*** Opening INPUT DATA ***

def regRowsNRW0 : List RegRow := [
  ⟨"NRW_CFG", 0x40, [], 0x2800f0, false, [⟨"HORIZON", 22, 16, .rwc, (.span 10 120)⟩, ⟨"REFILL_MAX", 8, 0, .rwc, (.span 100 300)⟩]⟩,
  ⟨"NRW_STATUS", 0x44, [], 0x2000, false, [⟨"SPARE_IN_USE", 31, 31, .ro, .all⟩, ⟨"CAPACITY", 13, 0, .ro, .all⟩]⟩,
  ⟨"NRW_OCC", 0x48, [], 0x0, false, [⟨"STAGED", 29, 16, .ro, .all⟩, ⟨"RESERVED", 13, 0, .ro, .all⟩]⟩,
  ⟨"NRW_FLOOR_WAIT", 0x50, [], 0x0, false, [⟨"COUNT", 31, 0, .ro, .all⟩]⟩,
  ⟨"NRW_CARRY_DISCARD", 0x54, [], 0x0, false, [⟨"COUNT", 31, 0, .ro, .all⟩]⟩,
  ⟨"NRW_ECC_CORR", 0x58, [], 0x0, false, [⟨"COUNT", 31, 0, .ro, .all⟩]⟩,
  ⟨"NRW_ECC_UNCORR", 0x5c, [], 0x0, false, [⟨"COUNT", 31, 0, .ro, .all⟩]⟩,
  ⟨"NRW_EVT", 0x60, [], 0x0, false, [⟨"EVENT", 2, 0, .w1c, .all⟩]⟩,
  ⟨"NRW_EVT_EN", 0x64, [], 0x7, false, [⟨"EVENT", 2, 0, .rw, .all⟩]⟩,
  ⟨"NRW_ALLOCi_CFG", 0x1000, [(512, 0x10)], 0x0, false, [⟨"VALID", 31, 31, .rw, .all⟩, ⟨"LINE", 30, 30, .rw, .all⟩, ⟨"ALLOC_ID", 11, 0, .rw, .all⟩]⟩,
  ⟨"NRW_ALLOCi_FLOOR", 0x1004, [(512, 0x10)], 0x10, false, [⟨"FLOOR", 10, 0, .rwc, (.span 0 1024)⟩]⟩,
  ⟨"NRW_ALLOCi_OCC", 0x1008, [(512, 0x10)], 0x0, false, [⟨"CARRY", 29, 16, .ro, .all⟩, ⟨"STAGED", 13, 0, .ro, .all⟩]⟩]

def regRowsNRW1 : List RegRow := [
  ⟨"NRW_ALLOCi_SHORT", 0x100c, [(512, 0x10)], 0x0, false, [⟨"COUNT", 31, 0, .ro, .all⟩]⟩]

/-- Every register of unit NRW beyond its header (spec/08 R168, R169). -/
def regRowsNRW : List RegRow := regRowsNRW0 ++ regRowsNRW1

def regRowsENC0 : List RegRow := [
  ⟨"ENC_CFG", 0x40, [], 0x3fef, true, [⟨"FRAG_SIZE", 13, 0, .rwc, (.span 256 16367)⟩]⟩,
  ⟨"ENC_REASM_CFG", 0x44, [], 0x1f4, false, [⟨"REASM_WIN", 10, 0, .rwc, (.span 125 2000)⟩]⟩,
  ⟨"ENC_BMAP_SEL", 0x48, [], 0x0, true, [⟨"SEL_B", 1, 1, .rw, .all⟩, ⟨"SEL_A", 0, 0, .rw, .all⟩]⟩,
  ⟨"ENC_BMAP_PORT", 0x4c, [], 0x0, false, [⟨"LINE", 0, 0, .rw, .all⟩]⟩,
  ⟨"ENC_BMAPk", 0x20000, [(32768, 0x4)], 0x0, false, [⟨"ACCEPT", 31, 0, .rw, .all⟩]⟩,
  ⟨"ENC_EVT", 0x60, [], 0x0, false, [⟨"EVENT", 2, 0, .w1c, .all⟩]⟩,
  ⟨"ENC_EVT_EN", 0x64, [], 0x7, false, [⟨"EVENT", 2, 0, .rw, .all⟩]⟩,
  ⟨"ENC_Lx_STATUS", 0x1000, [(2, 0x100)], 0x3, false, [⟨"CONTEXTS", 14, 8, .ro, .all⟩, ⟨"DELIN", 1, 0, .ro, .all⟩]⟩,
  ⟨"ENC_Lx_LU_ACCEPTED", 0x1010, [(2, 0x100)], 0x0, false, [⟨"COUNT", 31, 0, .ro, .all⟩]⟩,
  ⟨"ENC_Lx_LU_FOREIGN", 0x1014, [(2, 0x100)], 0x0, false, [⟨"COUNT", 31, 0, .ro, .all⟩]⟩,
  ⟨"ENC_Lx_LU_HDR_ERR", 0x1018, [(2, 0x100)], 0x0, false, [⟨"COUNT", 31, 0, .ro, .all⟩]⟩,
  ⟨"ENC_Lx_LU_DELIN_LOSS", 0x101c, [(2, 0x100)], 0x0, false, [⟨"COUNT", 31, 0, .ro, .all⟩]⟩]

def regRowsENC1 : List RegRow := [
  ⟨"ENC_Lx_LU_BAD_RULE", 0x1020, [(2, 0x100)], 0x0, false, [⟨"COUNT", 31, 0, .ro, .all⟩]⟩,
  ⟨"ENC_Lx_LU_FEC_DISCARD", 0x1024, [(2, 0x100)], 0x0, false, [⟨"COUNT", 31, 0, .ro, .all⟩]⟩,
  ⟨"ENC_Lx_LU_RUNT", 0x1028, [(2, 0x100)], 0x0, false, [⟨"COUNT", 31, 0, .ro, .all⟩]⟩,
  ⟨"ENC_Lx_LU_LONG", 0x102c, [(2, 0x100)], 0x0, false, [⟨"COUNT", 31, 0, .ro, .all⟩]⟩,
  ⟨"ENC_Lx_LU_FCS", 0x1030, [(2, 0x100)], 0x0, false, [⟨"COUNT", 31, 0, .ro, .all⟩]⟩,
  ⟨"ENC_Lx_REASM_OVF", 0x1034, [(2, 0x100)], 0x0, false, [⟨"COUNT", 31, 0, .ro, .all⟩]⟩,
  ⟨"ENC_Lx_REASM_TIMEOUT", 0x1038, [(2, 0x100)], 0x0, false, [⟨"COUNT", 31, 0, .ro, .all⟩]⟩,
  ⟨"ENC_Lx_LU_TX", 0x103c, [(2, 0x100)], 0x0, false, [⟨"COUNT", 31, 0, .ro, .all⟩]⟩,
  ⟨"ENC_Lx_LU_FRAG", 0x1040, [(2, 0x100)], 0x0, false, [⟨"COUNT", 31, 0, .ro, .all⟩]⟩]

/-- Every register of unit ENC beyond its header (spec/09 R179). -/
def regRowsENC : List RegRow := regRowsENC0 ++ regRowsENC1

def regRowsCIP0 : List RegRow := [
  ⟨"CIP_CTL", 0x40, [], 0x4000100, false, [⟨"RETIRE_THR", 31, 24, .rwc, (.span 1 255)⟩, ⟨"RX_WIN", 12, 0, .rwc, (.span 1 4096)⟩]⟩,
  ⟨"CIP_CTR_LIMIT_LO", 0x44, [], 0x0, false, [⟨"LIMIT", 31, 0, .rw, .all⟩]⟩,
  ⟨"CIP_CTR_LIMIT_HI", 0x48, [], 0x100, false, [⟨"LIMIT", 31, 0, .rw, .all⟩]⟩,
  ⟨"CIP_STATUS", 0x4c, [], 0x10, false, [⟨"BOOT_SET_B", 19, 19, .ro, .all⟩, ⟨"BOOT_SET_A", 18, 18, .ro, .all⟩, ⟨"SPARE_B_USED", 17, 17, .ro, .all⟩, ⟨"SPARE_A_USED", 16, 16, .ro, .all⟩, ⟨"CAPACITY_LOW", 5, 5, .ro, .all⟩, ⟨"ENGINES_OK", 4, 0, .ro, .all⟩]⟩,
  ⟨"CIP_LA_MGMT", 0x50, [], 0x0, false, [⟨"PAGE", 2, 0, .rw, .all⟩]⟩,
  ⟨"CIP_LB_MGMT", 0x54, [], 0x0, false, [⟨"PAGE", 2, 0, .rw, .all⟩]⟩,
  ⟨"CIP_LA_BOOTj", 0x100, [(8, 0x4)], 0x0, false, [⟨"KEY", 31, 0, .wo, .all⟩]⟩,
  ⟨"CIP_LB_BOOTj", 0x120, [(8, 0x4)], 0x0, false, [⟨"KEY", 31, 0, .wo, .all⟩]⟩,
  ⟨"CIP_EVT", 0x60, [], 0x0, false, [⟨"EVENT", 5, 0, .w1c, .all⟩]⟩,
  ⟨"CIP_EVT_EN", 0x64, [], 0x3f, false, [⟨"EVENT", 5, 0, .rw, .all⟩]⟩,
  ⟨"CIP_AUTH_FAIL", 0x80, [], 0x0, false, [⟨"COUNT", 31, 0, .ro, .all⟩]⟩,
  ⟨"CIP_RX_SKIPPED", 0x84, [], 0x0, false, [⟨"COUNT", 31, 0, .ro, .all⟩]⟩]

def regRowsCIP1 : List RegRow := [
  ⟨"CIP_EXH_DISCARD", 0x88, [], 0x0, false, [⟨"COUNT", 31, 0, .ro, .all⟩]⟩,
  ⟨"CIP_NO_KEY", 0x8c, [], 0x0, false, [⟨"COUNT", 31, 0, .ro, .all⟩]⟩,
  ⟨"CIP_PAGE_BAD", 0x90, [], 0x0, false, [⟨"COUNT", 31, 0, .ro, .all⟩]⟩,
  ⟨"CIP_SHORT", 0x94, [], 0x0, false, [⟨"COUNT", 31, 0, .ro, .all⟩]⟩,
  ⟨"CIP_MISMATCH", 0x98, [], 0x0, false, [⟨"COUNT", 31, 0, .ro, .all⟩]⟩,
  ⟨"CIP_OVERRUN", 0x9c, [], 0x0, false, [⟨"COUNT", 31, 0, .ro, .all⟩]⟩,
  ⟨"CIP_KEY_REFUSED", 0xa0, [], 0x0, false, [⟨"COUNT", 31, 0, .ro, .all⟩]⟩,
  ⟨"CIP_UNITS_RX", 0xa4, [], 0x0, false, [⟨"COUNT", 31, 0, .ro, .all⟩]⟩,
  ⟨"CIP_UNITS_TX", 0xa8, [], 0x0, false, [⟨"COUNT", 31, 0, .ro, .all⟩]⟩,
  ⟨"CIP_ENGe_STATUS", 0x200, [(16, 0x4)], 0x0, false, [⟨"STATE", 31, 30, .ro, .all⟩, ⟨"VERDICT", 29, 27, .ro, .all⟩, ⟨"FAULTS", 7, 0, .ro, .all⟩]⟩,
  ⟨"CIP_ENGt_STATUS", 0x240, [(2, 0x4)], 0x40000000, false, [⟨"STATE", 31, 30, .ro, .all⟩, ⟨"VERDICT", 29, 27, .ro, .all⟩, ⟨"FAULTS", 7, 0, .ro, .all⟩]⟩,
  ⟨"CIP_PAGEp_TXSEL", 0x1000, [(64, 0x20)], 0x0, true, [⟨"MODE", 2, 2, .rw, .all⟩, ⟨"TX_SLOT", 1, 0, .rw, .all⟩]⟩]

def regRowsCIP2 : List RegRow := [
  ⟨"CIP_PAGEp_SALT", 0x1004, [(64, 0x20)], 0x0, false, [⟨"SALT", 31, 0, .rw, .all⟩]⟩,
  ⟨"CIP_PAGEp_STATUS", 0x1008, [(64, 0x20)], 0x0, false, [⟨"OWNER", 31, 24, .ro, .all⟩, ⟨"DESYNC", 11, 8, .ro, .all⟩, ⟨"EXHAUSTED", 7, 4, .ro, .all⟩, ⟨"LOADED", 3, 0, .ro, .all⟩]⟩,
  ⟨"CIP_PAGEp_AUTH_FAIL", 0x100c, [(64, 0x20)], 0x0, false, [⟨"COUNT", 31, 0, .ro, .all⟩]⟩,
  ⟨"CIP_KEYj", 0x4000, [(256, 0x40), (8, 0x4)], 0x0, false, [⟨"KEY", 31, 0, .wo, .all⟩]⟩,
  ⟨"CIP_SLOT_CTL", 0x4020, [(256, 0x40)], 0x0, false, [⟨"CLEAR", 1, 1, .wo, .all⟩, ⟨"LOAD", 0, 0, .wo, .all⟩]⟩,
  ⟨"CIP_TX_CTR_LO", 0x4024, [(256, 0x40)], 0x0, false, [⟨"VALUE", 31, 0, .ro, .all⟩]⟩,
  ⟨"CIP_TX_CTR_HI", 0x4028, [(256, 0x40)], 0x0, false, [⟨"VALUE", 31, 0, .ro, .all⟩]⟩,
  ⟨"CIP_RX_CTR_LO", 0x402c, [(256, 0x40)], 0x0, false, [⟨"VALUE", 31, 0, .ro, .all⟩]⟩,
  ⟨"CIP_RX_CTR_HI", 0x4030, [(256, 0x40)], 0x0, false, [⟨"VALUE", 31, 0, .ro, .all⟩]⟩]

/-- Every register of unit CIP beyond its header (spec/10 R197). -/
def regRowsCIP : List RegRow := regRowsCIP0 ++ regRowsCIP1 ++ regRowsCIP2

def regRowsSDL0 : List RegRow := [
  ⟨"SDL_CFG", 0x40, [], 0xe000012c, false, [⟨"REVERTIVE", 31, 31, .rw, .all⟩, ⟨"KEY_MIRROR", 30, 30, .rw, .all⟩, ⟨"BMAP_MIRROR", 29, 29, .rw, .all⟩, ⟨"WTR_S", 11, 0, .rwc, (.span 10 3600)⟩]⟩,
  ⟨"SDL_KA_CFG", 0x44, [], 0x80, false, [⟨"KA_TO", 12, 0, .rwc, (.span 16 8000)⟩]⟩,
  ⟨"SDL_CMD", 0x48, [], 0x0, true, [⟨"TARGET", 4, 4, .rw, .all⟩, ⟨"CMD", 2, 0, .rwc, (.span 0 5)⟩]⟩,
  ⟨"SDL_STATUS", 0x4c, [], 0x0, false, [⟨"SWITCHING", 31, 31, .ro, .all⟩, ⟨"WTR_RUN", 30, 30, .ro, .all⟩, ⟨"HAS_ACTIVE", 29, 29, .ro, .all⟩, ⟨"ACTIVE", 28, 28, .ro, .all⟩, ⟨"LOCK_B", 27, 27, .ro, .all⟩, ⟨"LOCK_A", 26, 26, .ro, .all⟩, ⟨"HOST_REQ", 25, 23, .ro, .all⟩, ⟨"HOST_TARGET", 22, 22, .ro, .all⟩, ⟨"REQ", 19, 16, .ro, .all⟩, ⟨"REQ_LINE", 15, 15, .ro, .all⟩, ⟨"REQ_SRC", 14, 12, .ro, .all⟩, ⟨"WTR_LEFT", 11, 0, .ro, .all⟩]⟩,
  ⟨"SDL_LAST_SW", 0x50, [], 0x0, false, [⟨"REQ", 31, 28, .ro, .all⟩, ⟨"SRC", 27, 25, .ro, .all⟩, ⟨"TO_LINE", 24, 24, .ro, .all⟩]⟩,
  ⟨"SDL_LAST_SW_SEC", 0x54, [], 0x0, false, [⟨"VALUE", 31, 0, .ro, .all⟩]⟩,
  ⟨"SDL_LAST_SW_NS", 0x58, [], 0x0, false, [⟨"VALUE", 29, 0, .ro, .all⟩]⟩,
  ⟨"SDL_LAST_GAP", 0x5c, [], 0x0, false, [⟨"UP_US", 31, 16, .ro, .all⟩, ⟨"DN_US", 15, 0, .ro, .all⟩]⟩,
  ⟨"SDL_SWITCHES", 0x80, [], 0x0, false, [⟨"COUNT", 31, 0, .ro, .all⟩]⟩,
  ⟨"SDL_REVERTS", 0x84, [], 0x0, false, [⟨"COUNT", 31, 0, .ro, .all⟩]⟩,
  ⟨"SDL_BLOCKED", 0x88, [], 0x0, false, [⟨"COUNT", 31, 0, .ro, .all⟩]⟩,
  ⟨"SDL_CMD_REFUSED", 0x8c, [], 0x0, false, [⟨"COUNT", 31, 0, .ro, .all⟩]⟩]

*** Closing INPUT DATA ***

§ **TASK DETAILS**: In the records, which lines mention the word "beyond"? Copy those lines.

§ **EXPECTED ANSWER**:
/-- Every register of unit NRW beyond its header (spec/08 R168, R169). -/
/-- Every register of unit ENC beyond its header (spec/09 R179). -/
/-- Every register of unit CIP beyond its header (spec/10 R197). -/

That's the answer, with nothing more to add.